So why is the dragon so scary?

Well, it has 160 health, which matches the strongest of the six wizards. It only moves 2 spaces instead of 3, so 3 of the wizards are faster, but unlike the wizards, where some can attack at range 1 and others can attack at range 2, the dragon can attack at range 1 and range 2. In practice this means that of the 6 wizards, exactly one of them has the mobility and health to repeatedly force the dragon into losing exchanges. Otherwise, it will always trade flanks and frontal attacks in a pattern, or, against the melee wizards, it will repeatedly trade flanks. It also deals more damage than a wizard at equal health would, which means that an even trade with the dragon, even if you initiate and thus have an early HP advantage will not become even unless you initiated perfectly with the 160 strength wizard (Pluvius), or engage perfectly with the 150 strength wizard (Zendor), your unique, plot important, cheating BS unit is guaranteed to lose a solo fight against the dragon. You must bring your mortal troops to the confrontation. And unlike the wizards who fix themselves, raising an army is a lengthy investment in resources and time. And if the dragon smells blood, he'll go for it. It may be a tactical error, but you'll watch your men die in droves if it brings its horrible, horrible breath upon them. And should they attack it, the counter attack damage is devastating at high health, even if the leaders' war power is lopsided in your favor. It's a nightmare of an opponent that you must always take seriously, or you'll either lose or score an incredibly Pyrrhic victory. I would argue, rather than considering it a boss fight, not considering the tension of the pre-battle music, not considering the added tension and horror that comes from the pre-battle music cutting to the same dilemma music-- a tactical fight with the dragon on the field is, itself, the height of tension, as you must, at some point, make a decision to gamble with your precious troops. At any point, you could lose an entire unit in one cruel breath. When will you be ok with that potential sacrifice?

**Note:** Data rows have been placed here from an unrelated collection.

/-! ### Issue (R317, R325) -/

/-- The gang crew of a partner: the crew of the issuing cluster on the core with the lowest `%crew`. -/
def State.gangCrew (s : State) (c : Crew) (core : Nat) : Option Crew :=
  (s.clusterCrews c core).foldl (fun best x =>
    match best with
    | some b => if x.index < b.index then some x else some b
    | none => some x) none

/-- Sort numbers ascending, with no repeats. -/
def sortNat (xs : List Nat) : List Nat := xs.foldl (fun l x => insNat x l) []

/-- MMA. -/
def execMma (f : Fields) (var : BitVec 5) (s : State) : Host.Outcome State Fault Refusal :=
  withIssue (.mma f var) s fun I =>
    let x := I.read I.low f.b 64
    match mmaDesc x with
    | none => I.trapAct 0x0B
    | some d =>
      if slotsFit I.crew f.ty d (Opd.tileNo f.a) then I.acceptOp { I.newOp f.c f.e with args := [BitVec.ofNat 64 x, 0] }
      else I.trapAll I.mask 0x08

/-- The members of a gang with their gang crews, ascending, or the place that fails (R325). -/
def Issue.members (I : Issue) (places : List Nat) : Except Nat (List (Nat × Crew)) :=
  let look (p : Nat) : Except Nat (Nat × Crew) :=
    match coreAt I.core (placeXY p).1 (placeXY p).2 with
    | some k =>
      if I.crew.inRect k then
        match I.s.gangCrew I.crew k with
        | some c => .ok (k, c)
        | none => .error p
      else .error p
    | none => .error p
  let rs := places.map look
  match rs.findSome? fun r => match r with | .error p => some p | .ok _ => none with
  | some p => .error p
  | none =>
    let ms := (I.core, I.crew) :: rs.filterMap fun r => match r with | .ok m => some m | .error _ => none
    .ok ((sortNat (ms.map Prod.fst)).filterMap fun k => ms.find? fun m => m.1 == k)

/-- MMAG. -/
def execMmag (f : Fields) (var : BitVec 5) (s : State) : Host.Outcome State Fault Refusal :=
  withIssue (.mmag f var) s fun I =>
    let x := (I.uniPair f.b).1
    let y := (I.uniPair f.b).2
    match mmaDesc x, gangPlaces y with
    | some d, some places =>
      if !slotsFit I.crew f.ty d (Opd.tileNo f.a) then I.trapAll I.mask 0x08
      else
        match I.members places with
        | .error p => I.trapAll I.mask 0x0A 0 (BitVec.ofNat 64 p)
        | .ok ms =>
          let fits (c : Crew) : Bool :=
            slotsFit c f.ty d (Opd.tileNo f.a) && Opd.tileNo f.d < c.accs && (!bitNat y 26 || bitsNat y 31 27 < c.barsN)
          if ms.all fun m => fits m.2 then
            I.acceptOp { I.newOp f.c f.e with
              args := [BitVec.ofNat 64 x, BitVec.ofNat 64 y] ++ ms.map fun m => BitVec.ofNat 64 m.2.id
              targets := ms.map Prod.fst }
          else I.trapAll I.mask 0x08
    | _, _ => I.trapAct 0x0B

/-- MZERO. -/
def execMzero (f : Fields) (mc nc : Dim) (s : State) : Host.Outcome State Fault Refusal :=
  withIssue (.mzero f mc nc) s fun I => I.acceptOp (I.newOp f.c f.e)

/-- A form with a CSM pointer and a pitch. -/
def Issue.tileMove (I : Issue) (f : Fields) (ptr : Opd) : State :=
  I.acceptOp { I.newOp f.c f.e with
    args := [BitVec.ofNat 64 (I.read I.low ptr 64), BitVec.ofNat 64 (I.read I.low f.b 64)] }

/-- MLOAD. -/
def execMload (f : Fields) (mc nc : Dim) (fmt : AccFmt) (s : State) : Host.Outcome State Fault Refusal :=
  withIssue (.mload f mc nc fmt) s fun I => I.tileMove f f.a

/-- MSTORE. -/
def execMstore (f : Fields) (latch : Bool) (s : State) : Host.Outcome State Fault Refusal :=
  withIssue (.mstore f latch) s fun I => I.tileMove f f.d

/-- MRED. -/
def execMred (f : Fields) (latch : Bool) (op : MredOp) (s : State) : Host.Outcome State Fault Refusal :=
  withIssue (.mred f latch op) s fun I => I.tileMove f f.d

/-- MEPI. -/
def execMepi (f : Fields) (op : MepiOp) (s : State) : Host.Outcome State Fault Refusal :=
  withIssue (.mepi f op) s fun I =>
    let v := match op with | .scale => I.read I.low f.b 64 | _ => 0
    I.acceptOp { I.newOp f.c f.e with args := [BitVec.ofNat 64 v] }

/-- What MFLAGS reads of a tile (R337). -/
def tileWord : Option AccTile → Nat
  | some t => 2 ^ 31 + accCode t.fmt * 2 ^ 28 + dimCode t.nc * 2 ^ 26 + dimCode t.mc * 2 ^ 24 + t.flags.toNat
  | none => 0

/-- MFLAGS. -/
def execMflags (f : Fields) (s : State) : Host.Outcome State Fault Refusal :=
  withIssue (.mflags f) s fun I =>
    let n := Opd.tileNo f.a
    let t := I.crew.tile? n
    let clear : BitVec 6 := match f.b with | .imm v => v.setWidth 6 | _ => 0
    let s := I.perLane fun _ => .ok [.reg f.d 32 (tileWord t)]
    match t with
    | some t => s.setTile I.cid n (some { t with flags := t.flags &&& ~~~clear })
    | none => s

/-! ### Sums (R322, R323) -/

/-- Flags of the float engine in FLAGS. -/
def accFlags (b : BitVec 5) : BitVec 6 := b.setWidth 6

/-- The exact sum of a K-step's products. -/
def exactSum (ps : List FVal) : FVal :=
  let both := ps.any (fun p => p == .inf false) && ps.any fun p => p == .inf true
  if both || ps.any FVal.isNan then .nan (both || ps.any FVal.isSig)
  else
    match ps.find? fun p => match p with | .inf _ => true | _ => false with
    | some p => p
    | none =>
      let e : Int := ps.foldl (fun e p => match p with | .fin _ m f => if m = 0 then e else min e f | _ => e) 0
      let x : Int := ps.foldl (fun x p => match p with | .fin n m f => if m = 0 then x else x + scaled n m f e | _ => x) 0
      if x = 0 then .fin (ps.all fun p => match p with | .fin n m _ => n && m == 0 | _ => false) 0 0
      else .fin (x < 0) x.natAbs e

/-- Adjacent entries summed and rounded, with the flags raised. -/
def pairSums : List FVal → List FVal × BitVec 5
  | a :: b :: rest =>
    let r := fp32.add .rne true a b
    let q := pairSums rest
    (fp32.decode r.code :: q.1, r.flags ||| q.2)
  | xs => (xs, 0)

/-- The V1 tree of a K-step (R323). -/
def pairTree : Nat → List FVal → BitVec 5 → FVal × BitVec 5
  | 0, ps, b => (ps.headD (.fin false 0 0), b)
  | fuel + 1, ps, b =>
    match ps with
    | [] => (.fin false 0 0, b)
    | [p] => (p, b)
    | _ =>
      let q := pairSums ps
      pairTree fuel q.1 (b ||| q.2)

/-- One step of an element under a float FORMAT. -/
def floatStep (F : Fmt) (v1 : Bool) (acc : Nat) (ps : List FVal) : Nat × BitVec 6 :=
  if v1 then
    let t := pairTree 8 ps 0
    let r := fp32.add .rne true (fp32.decode acc) t.1
    (r.code, accFlags (r.flags ||| t.2))
  else
    let r := F.add .rne false (F.decode acc) (exactSum ps)
    (r.code, accFlags r.flags)

/-- Saturate to the range of IA40. -/
def satIA40 (x : Int) : Nat × BitVec 6 :=
  let y := satInt x (-(2 ^ 39 : Nat)) ((2 ^ 39 : Nat) - 1)
  (wrapNat 40 y, if y = x then 0 else flagSAT)

/-! ### Operands (R290, R299, R316) -/

/-- A number in the operand store. -/
def Crew.slotNat (c : Crew) (off n : Nat) : Nat := leNat ((List.range n).map fun k => c.slotByte (off + k))

/-- A side-band entry (10 R299). -/
def Crew.sideAt (c : Crew) (m : Nat) : Nat :=
  match cellGet m c.side with
  | some b => b.toNat
  | none => (Config.sideBand c.id m).toNat

/-- The value of an operand element with its scale. -/
def Crew.operand (c : Crew) (t : Ty) (var : BitVec 5) (off : Nat) : FVal :=
  match t with
  | .f64 => fp64.decode (c.slotNat off 8)
  | .f32 => fp32.decode (c.slotNat off 4)
  | .bf16 => bfp16.decode (c.slotNat off 2)
  | .f16 => fp16.decode (c.slotNat off 2)
  | .si8 => .fin (sext 8 (c.slotNat off 1) < 0) (sext 8 (c.slotNat off 1)).natAbs 0
  | .ui8 => .fin false (c.slotNat off 1) 0
  | _ =>
    let x := match Variant.ofBits var with | some v => b8Decode v (c.slotNat off 1) | none => .nan false
    x.mul (sc24.decode (c.sideAt (off / 32)))

/-- The elements of a row of an operand in K-step t. -/
def Crew.operandRow (c : Crew) (ty : Ty) (var : BitVec 5) (d : MmaDesc) (q i t : Nat) : List FVal :=
  let st := kStep ty
  (List.range st).map fun k => c.operand ty var (q * 4096 + (i * (d.ks * st) + t * st + k) * mxeElem ty)

/-- The products of one element in one K-step. -/
def stepProducts (xs ys : List FVal) : List FVal := List.zipWith FVal.mul xs ys

/-- An exact product of integers. -/
def intOfVal : FVal → Int
  | .fin n m _ => if n then -(m : Int) else (m : Int)
  | _ => 0

/-- The FORMAT that a multiply requires (R321). -/
def mmaFormat (t : Ty) (nbv : BitVec 2) : AccFmt :=
  match t with
  | .f64 => .f64
  | .f32 => .f32
  | .si8 | .ui8 => .ia40
  | _ => if nbv = 1 then .f32 else .acc40

/-- Whether a multiply sums in the V1 order. -/
def v1Order (t : Ty) (nbv : BitVec 2) : Bool := nbv == 1 && (t == .bf16 || t == .f16 || t == .e8)

/-- The result of a multiply on one member: its A rows and the leader's B rows, K-step by K-step (R322, R323). -/
def mmaTile (t : Ty) (var : BitVec 5) (nbv : BitVec 2) (d : MmaDesc) (a b : Crew) (qa : Nat) (tile : AccTile) : AccTile :=
  let rowsA := (List.range (dimSize d.mc)).map fun i => (List.range d.ks).map fun k => a.operandRow t var d qa i k
  let rowsB := (List.range (dimSize d.nc)).map fun j => (List.range d.ks).map fun k => b.operandRow t var d d.qb j k
  let one (x : Nat) (xs ys : List FVal) : Nat × BitVec 6 :=
    match accFloat tile.fmt with
    | some F => floatStep F (v1Order t nbv) x (stepProducts xs ys)
    | none => satIA40 (sext 40 x + ((stepProducts xs ys).map intOfVal).foldl (· + ·) 0)
  let elem (x : Nat) (ra rb : List (List FVal)) : Nat × BitVec 6 :=
    (ra.zip rb).foldl (fun acc p => let r := one acc.1 p.1 p.2; (r.1, acc.2 ||| r.2)) (x, 0)
  let nc := dimSize d.nc
  let rs := (rowsA.mapIdx fun i ra => rowsB.mapIdx fun j rb => elem (tile.elems.getD (i * nc + j) 0).toNat ra rb).flatten
  { tile with elems := rs.map fun r => BitVec.ofNat 64 r.1, flags := rs.foldl (fun b r => b ||| r.2) tile.flags }

/-! ### What an operation finds when it starts (R320, R334) -/

/-- The origin of a member's failure. -/
def mxeOrigin (core tok : Nat) : Word := coreOrigin .mxe core tok

/-- Whether a multiply may run on a member's tile. -/
def mmaReady (c : Crew) (n : Nat) (t : Ty) (nbv : BitVec 2) (d : MmaDesc) : Bool :=
  match c.tile? n with
  | some x => x.fmt == mmaFormat t nbv && x.mc == d.mc && x.nc == d.nc
  | none => false

/-- The descriptor of an accepted multiply. -/
def Op.desc (o : Op) : MmaDesc := (mmaDesc (o.arg 0)).getD ⟨1, .d16, .d16, 0⟩

/-- The pairs of FORMAT and TY of MSTORE (R333). -/
def mstorePair : AccFmt → Ty → Bool
  | _, .b64 => true
  | .f64, .f64 | .f64, .f32 => true
  | .f32, .f32 | .f32, .bf16 | .f32, .f16 | .acc40, .f32 | .acc40, .bf16 | .acc40, .f16 => true
  | .ia40, .si32 => true
  | _, _ => false

/-- The pairs of MRED (R335). -/
def mredPair : AccFmt → Ty → Bool
  | .f64, .f64 | .f32, .f32 | .acc40, .f32 | .ia40, .si32 => true
  | _, _ => false

/-- The bytes of CSM that a form moves. -/
def moveExt (mc nc : Dim) (t : Ty) (pitch : Nat) : Nat := (dimSize mc - 1) * pitch + dimSize nc * mxeElem t

/-- The cause of R334 with which a move settles, if it does. -/
def State.moveRefusal (s : State) (c : Crew) (o : Op) (t : Ty) (mc nc : Dim) : Option (BitVec 6) :=
  let p := o.arg 0 % 2 ^ 32
  let pitch := o.arg 1
  if 2 ^ 32 ≤ pitch then some 12
  else if p % mxeElem t ≠ 0 ∨ pitch % mxeElem t ≠ 0 then some 15
  else if (s.csmSpan c p (moveExt mc nc t pitch)).isNone then some 3
  else none

/-- The members of a multiply with their gang crews: a plain MMA has one. -/
def State.mmaMembers (s : State) (o : Op) : List (Nat × Crew) :=
  match o.instr with
  | .mmag .. => (o.targets.zip o.gangCrews).filterMap fun m => (s.crew? m.2).map fun c => (m.1, c)
  | _ => ((s.crew? o.crew).map fun c => (o.core, c)).toList

/-- The cause and ORIGIN with which an operation settles when it starts, if it does. -/
def State.mxeRefusal (s : State) (o : Op) : Option (BitVec 6 × Word) :=
  let own := mxeOrigin o.core o.tok
  match s.crew? o.crew with
  | none => none
  | some c =>
    match o.instr with
    | .mma f _ | .mmag f _ =>
      ((s.mmaMembers o).find? fun m => !mmaReady m.2 (Opd.tileNo f.d) f.ty o.nbv o.desc).map fun m => (12, mxeOrigin m.1 o.tok)
    | .mzero .. => none
    | .mload f mc nc _ => (s.moveRefusal c o f.ty mc nc).map fun x => (x, own)
    | .mstore f _ =>
      match c.tile? (Opd.tileNo f.a) with
      | some t => if mstorePair t.fmt f.ty then (s.moveRefusal c o f.ty t.mc t.nc).map fun x => (x, own) else some (12, own)
      | none => some (12, own)
    | .mred f _ _ =>
      match c.tile? (Opd.tileNo f.a) with
      | some t => if mredPair t.fmt f.ty then (s.moveRefusal c o f.ty t.mc t.nc).map fun x => (x, own) else some (12, own)
      | none => some (12, own)
    | .mepi f op =>
      match c.tile? (Opd.tileNo f.a) with
      | some t => if op = .scale ∧ t.fmt = .ia40 then some (12, own) else none
      | none => some (12, own)
    | _ => none

/-! ### Conversions (R332, R333, R335, R336) -/

/-- The float format of a TY. -/
def floatTy : Ty → Option Fmt
  | .f64 => some fp64 | .f32 => some fp32 | .bf16 => some bfp16 | .f16 => some fp16 | _ => none

/-- An element that MLOAD reads. -/
def loadElem (t : Ty) (fmt : AccFmt) (x : Nat) : Nat :=
  match t, accFloat fmt with
  | .b64, _ => x % 2 ^ accBits fmt
  | .f64, _ => x
  | .si32, _ => wrapNat 40 (sext 32 x)
  | _, some F => (F.ofVal .rne false (((floatTy t).map fun S => S.decode x).getD (.fin false 0 0))).code
  | _, none => x

/-- An element that MSTORE writes. -/
def storeElem (t : Ty) (fmt : AccFmt) (x : Nat) : Nat :=
  match t, accFloat fmt with
  | .b64, _ => x
  | .si32, _ => wrapNat 32 (satInt (sext 40 x) (-(2 ^ 31 : Nat)) ((2 ^ 31 : Nat) - 1))
  | _, some F => ((floatTy t).map fun T => (T.ofVal .rne false (F.decode x)).code).getD 0
  | _, none => x

/-- FMIN and FMAX without `.NAN` on values (06 R212). -/
def pickMin (max : Bool) (a b : FVal) : FVal :=
  if a.isNan then b
  else if b.isNan then a
  else if (if max then a.below b else b.below a) then b else a

/-- An element of CSM combined with one of a tile. -/
def redElem (op : MredOp) (t : Ty) (fmt : AccFmt) (old x : Nat) : Nat :=
  match floatTy t, accFloat fmt with
  | some T, some F =>
    match op with
    | .add => (T.add .rne false (T.decode old) (F.decode x)).code
    | .min => (T.ofVal .rne false (pickMin false (T.decode old) (F.decode x))).code
    | .max => (T.ofVal .rne false (pickMin true (T.decode old) (F.decode x))).code
  | _, _ =>
    let m := sext 32 old
    let v := satInt (sext 40 x) (-(2 ^ 31 : Nat)) ((2 ^ 31 : Nat) - 1)
    match op with
    | .add => wrapNat 32 (m + v)
    | .min => wrapNat 32 (if m ≤ v then m else v)
    | .max => wrapNat 32 (if m ≤ v then v else m)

So back to the track itself, since you won't get to :39 during battle setup. And at :39 the music takes a turn where, the beat is still hammering away with the same intensity, although the percussion also acquires somewhat of a marching beat, and here, the melody changes from despair and tension to a rising, confident, hopeful sound. The first instrument sings its notes out, is joined again by a second, then a third, and then a fourth, in harmony, one for every mortal unit, singing together in this hopeful canon as it goes through this joyous sequence twice. And then is cut off at :58 by one harsh, high ringing note, a descending two note cadence and 9 note bridge back into loop, and right back to the initial tension and horror. You are fighting the fucking dragon.

Or had you forgotten?

Search ~ Core from Phoenix Wright, Ace Attorney: Justice for All (Loops somewhere around :50?)
Full disclaimer, I've never played these games. I can't convince my niece to play with me, and puzzle games like these don't feel right alone, given that they were what I always played with my Mom and sister growing up. So I instead just watched a no-commentary play-through, as I heard they were quite good. And you know what? Yeah, the first three games are excellent.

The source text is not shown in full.